Actually Jeremy hadn’t. Although he dutifully set out trick-or-treating, he came home early. His mother made him sort out his candy, apples, and money for UNICEF, and permitted him to stay up long past his regular bedtime to answer the door for other beggars. But, once safely in his room, he dove for his easel and drew frenetically, slathering black and blue poster paint across clean paper, dashing globs of luminescence for horrific accents. The proper ones took off or crawled obscenely around the room, squeaking and groaning until he released them into the night air for such gambols and aerial maneuvers as they were capable of. Jeremy was impressed. He hung over the windowsill, cheering them on by moonlight. (Around three o’clock there was a sudden shower. All the water solubles melted into the ground.)

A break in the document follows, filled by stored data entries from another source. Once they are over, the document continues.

/-! ### Quantizer and dequantizer (43_quantizer.md) -/

/-- R98: the scale factor is the position of the highest set bit of the largest magnitude, and 0 for magnitudes 0 and 1:
every sample lies below `2^(scf+1)`, and one reaches `2^scf` unless the factor is 0. That a working descriptor that is not valid is
not refused is the model's choice (log 37). `SCF` is replaced whole (the model's choice, log 39). -/
def Obligations.ScaleFactorsBound : Prop :=
  ∀ s : State,
    let d := s.pass.desc
    ∃ scf, exec .scfCompute s = .next { s with pass := { s.pass with scf := scf } }
      ∧ scf.length = channelCount d ∧ (∀ v ∈ scf, v.length = d.subbands)
      ∧ ∀ c < channelCount d, ∀ k < d.subbands,
          (∀ b < d.blocks, (s.pass.sbEncAt c b k).toInt.natAbs < 2 ^ ((at2 0 scf c k).toNat + 1))
          ∧ (at2 0 scf c k ≠ 0 → ∃ b < d.blocks, 2 ^ (at2 0 scf c k).toNat ≤ (s.pass.sbEncAt c b k).toInt.natAbs)

/-- R99: in JointStereo a subband below the top one is coupled exactly when the scale factors of mid and side sum to less
than those of left and right; it then carries mid and side, and every other subband stays. Run alone in any other mode
`JOINT` becomes 0 and nothing else changes (the model's choice, log 16). -/
def Obligations.JointDecision : Prop :=
  ∀ s : State,
    let d := s.pass.desc
    let p := s.pass
    let couple := fun k => k + 1 < d.subbands
      ∧ (p.midScf k).toNat + (p.sideScf k).toNat < (p.scfAt 0 k).toNat + (p.scfAt 1 k).toNat
    validEff d →
    (d.mode ≠ .jointStereo → exec .jointDecide s = .next { s with pass := { p with joint := 0 } })
    ∧ (d.mode = .jointStereo → ∃ joint scf sb,
        exec .jointDecide s = .next { s with pass := { p with joint := joint, scf := scf, sbEnc := sb } }
        ∧ (∀ k < 8, joint.getLsbD k = true ↔ k < d.subbands ∧ couple k)
        ∧ ∀ k < d.subbands,
            (couple k → at2 0 scf 0 k = p.midScf k ∧ at2 0 scf 1 k = p.sideScf k
              ∧ ∀ b < d.blocks, at3 0 sb 0 b k = midOf (p.sbEncAt 0 b k) (p.sbEncAt 1 b k)
                ∧ at3 0 sb 1 b k = sideOf (p.sbEncAt 0 b k) (p.sbEncAt 1 b k))
            ∧ (¬couple k → at2 0 scf 0 k = p.scfAt 0 k ∧ at2 0 scf 1 k = p.scfAt 1 k
              ∧ ∀ b < d.blocks, at3 0 sb 0 b k = p.sbEncAt 0 b k ∧ at3 0 sb 1 b k = p.sbEncAt 1 b k))

/-- R100: the halves fit int16, and the decoder's sum and difference give back both samples, the left one without its low
bit when the sum is odd. -/
def Obligations.MidSideInverse : Prop :=
  ∀ l r : I16,
    (midOf l r).toInt = (l.toInt + r.toInt) / 2 ∧ (sideOf l r).toInt = (l.toInt - r.toInt) / 2
    ∧ (midOf l r).toInt + (sideOf l r).toInt = l.toInt - (l.toInt + r.toInt) % 2
    ∧ (midOf l r).toInt - (sideOf l r).toInt = r.toInt

/-- R101: in JointStereo every subband of the mask, also the top one, becomes sum and difference; the others stay. Run alone
in any other mode it changes nothing (the model's choice, log 16); nor is a working descriptor that is not valid refused (log 37). -/
def Obligations.JointUncoupling : Prop :=
  ∀ s : State,
    let d := s.pass.desc
    let p := s.pass
    (d.mode ≠ .jointStereo → exec .jointUncouple s = .next s)
    ∧ (d.mode = .jointStereo → ∃ sb, exec .jointUncouple s = .next { s with pass := { p with sbDec := sb } }
        ∧ ∀ b < d.blocks, ∀ k < d.subbands,
            (p.joint.getLsbD k = true → at3 0 sb 0 b k = p.sbDecAt 0 b k + p.sbDecAt 1 b k
              ∧ at3 0 sb 1 b k = p.sbDecAt 0 b k - p.sbDecAt 1 b k)
            ∧ (p.joint.getLsbD k = false → at3 0 sb 0 b k = p.sbDecAt 0 b k ∧ at3 0 sb 1 b k = p.sbDecAt 1 b k))

/-- R102: each channel's scale is 14 less the largest scale factor, levelled to the smaller one in JointStereo; it lies in
-1..14. That a working descriptor that is not valid is not refused is the model's choice (log 37). `SBSCALE` is replaced whole
(the model's choice, log 39). -/
def Obligations.GlobalScale : Prop :=
  ∀ s : State,
    let d := s.pass.desc
    let p := s.pass
    0 < d.subbands →
    ∃ v : List Int, exec .sbScale s = .next { s with pass := { p with sbScale := v } }
      ∧ v.length = channelCount d ∧ (∀ x ∈ v, -1 ≤ x ∧ x ≤ 14)
      ∧ (d.mode ≠ .jointStereo → ∀ c < channelCount d,
          (∀ k < d.subbands, v.getD c 0 ≤ 14 - (p.scfAt c k).toNat) ∧ ∃ k < d.subbands, v.getD c 0 = 14 - (p.scfAt c k).toNat)
      ∧ (d.mode = .jointStereo → v.getD 0 0 = v.getD 1 0
          ∧ (∀ c < 2, ∀ k < d.subbands, v.getD 0 0 ≤ 14 - (p.scfAt c k).toNat)
          ∧ ∃ c < 2, ∃ k < d.subbands, v.getD 0 0 = 14 - (p.scfAt c k).toNat)

/-- R103: for a sample its scale factor bounds, the code is the formula's exact integer value and lies in `0 .. 2^n - 2`, a range
the spec infers. A sample it does not bound is outside the rule's operands; it also completes, with nothing but the
code written (the model's choice, log 31). -/
def Obligations.QuantFormula : Prop :=
  ∀ s : State,
    let n := s.op.nIdx.val + 1
    let x := s.op.sample.toInt
    let r : Int := 2 ^ n - 1
    let q : Int := (x * r / 2 ^ (s.op.scf.toNat + 1) + r) / 2
    (x.natAbs < 2 ^ (s.op.scf.toNat + 1) →
      exec .quant s = .next { s with out := { s.out with code := BitVec.ofInt 32 q } } ∧ 0 ≤ q ∧ q ≤ 2 ^ n - 2)
    ∧ ∃ v, exec .quant s = .next { s with out := { s.out with code := v } }

/-- R104, R105: for a code of `n` bits the sample is the formula's exact integer value, which lies within `2^17` when the
shift is the 13 or more of every received frame. A negative shift has no stated result: the value is free (log 14). That an `sbScale`
outside -1..14 and a code of more than `n` bits are not refused is the model's choice (log 34). -/
def Obligations.DequantFormula : Prop :=
  ∀ s : State,
    let n := s.op.nIdx.val + 1
    let sh : Int := 28 - ((s.op.scf.toNat : Int) + 1 + s.op.sbScale)
    let y : Int := ((2 * s.op.raw.toNat + 1 : Nat) * (Config.rangeScale s.op.nIdx).toInt - 2 ^ 28) / 2 ^ sh.toNat
    (0 ≤ sh → s.op.raw.toNat < 2 ^ n →
      exec .dequant s = .next { s with out := { s.out with sample := BitVec.ofInt 32 y } }
        ∧ (13 ≤ sh → -(2 ^ 17) ≤ y ∧ y ≤ 2 ^ 17))
    ∧ ∃ v, exec .dequant s = .next { s with out := { s.out with sample := v } }

/-! ### Filter banks (44_filter_banks.md) -/

/-- R117, R118: the DCT writes its result and nothing else, and the zero vector gives zero (D-Z). A list of
another length than `M` is read as logs 21 and 36 say. -/
def Obligations.DctCompletes : Prop :=
  ∀ s : State, ∃ w : List I32, exec .dct s = .next { s with out := { s.out with dctOut := w } } ∧ w.length = s.op.bands.n
    ∧ ((∀ k < s.op.bands.n, s.op.dctIn.getD k 0 = 0) → w = List.replicate s.op.bands.n 0)

/-- R119: a block advances its channel's Index by one modulo 10 (A-I), leaves rows `M..7` (A-W) and the other channel; a
zero channel fed zeros gives zeros and stays zero (A-Z); the result depends on the channel's state and the block only
(A-D), the samples and the accumulator on rows `0..M-1` (R24), and, whatever the Index, on the past samples by the number of
blocks since they entered (A-T). That the block enters the half `odd` (R110), the other half staying, and is the newest
of ten past blocks is the model's reading (log 7, log 26). A list of another length than
`M` is read as logs 21 and 36 say. -/
def Obligations.AnalyzeBlockProperties : Prop :=
  (∀ s : State, ∃ (e : EncChan) (y : List I16),
      exec .analyzeBlock s = .next { s.setEnc s.op.chan e with out := { s.out with subbands := y } }
      ∧ y.length = s.op.bands.n ∧ e.aidx.val = ((s.enc s.op.chan).aidx.val + 1) % 10
      ∧ (∀ (h : Fin 2) (r : Fin 8), s.op.bands.n ≤ r.val → e.ax[h][r] = (s.enc s.op.chan).ax[h][r])
      ∧ (∀ h : Fin 2, h.val ≠ (s.enc s.op.chan).aidx.val % 2 → e.ax[h] = (s.enc s.op.chan).ax[h])
      ∧ (∀ (j : Fin s.op.bands.n) (age : Fin 10), Config.analysisPast s.op.bands e j age
          = if age = 0 then s.op.pcm.getD j.val 0 else Config.analysisPast s.op.bands (s.enc s.op.chan) j (age - 1))
      ∧ (∀ i, s.enc s.op.chan = .zeroAt i → (∀ k < s.op.bands.n, s.op.pcm.getD k 0 = 0) →
          y = List.replicate s.op.bands.n 0 ∧ e = .zeroAt (i + 1)))
  ∧ ∀ s s' t t' : State,
      let c := s.enc s.op.chan
      let c' := s'.enc s'.op.chan
      s.op.bands = s'.op.bands → (∀ k < s.op.bands.n, s.op.pcm.getD k 0 = s'.op.pcm.getD k 0) →
      exec .analyzeBlock s = .next t → exec .analyzeBlock s' = .next t' →
      (c = c' → t.out.subbands = t'.out.subbands ∧ t.enc s.op.chan = t'.enc s'.op.chan)
      ∧ (c.ay = c'.ay →
          (c.aidx = c'.aidx ∧ ∀ (h : Fin 2) (r : Fin 8), r.val < s.op.bands.n → c.ax[h][r] = c'.ax[h][r])
            ∨ (∀ j age, Config.analysisPast s.op.bands c j age = Config.analysisPast s.op.bands c' j age) →
          t.out.subbands = t'.out.subbands ∧ (t.enc s.op.chan).ay = (t'.enc s'.op.chan).ay)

For a while after that, Jeremy was not tempted to approach the easel at all, either in school or at home. At first, Miss Bradley was sincerely concerned lest she had inhibited her budding artist by arbitrary assignments. But he was only busy with a chemical garden, lumps of coal and bluing and ammonia and all that. Then she got the class involved in making candles out of plastic milk cartons for Thanksgiving, and Jeremy entered into the project with such enthusiasm that she was reassure
d.
She ought not to have been.
Three-dimensionality and a malleable substance fascinated Jeremy. He went in search of anything remotely pliable. He started with butter (his mother had a fit about a whole pound melted on his furry rug; he’d left the creature he’d created prancing around his room, but then the heat came up in the radiators). Then he tried mud (which set his mother screaming at him). She surrendered to the inevitable by supplying him with Play-Doh. However, now his creations thwarted him because as soon as the substance out of which the proper ones had been created hardened, they lost their mobility. He hadn’t minded the ephemeral quality of his drawings, but he’d begun to count on the fact that sculpture lasted a while.
Miss Bradley introduced him to plasticine. And Christmas.
Success with three-dimensional figures, the availability of plasticine, and the sudden influx of all sorts of Christmas mail order catalogs spurred Jeremy to unusual efforts. This time he did not resist the class assignment of a centerpiece to deck the Christmas festive tables. Actually, Jeremy scarcely heard what Miss Bradley was saying past her opening words.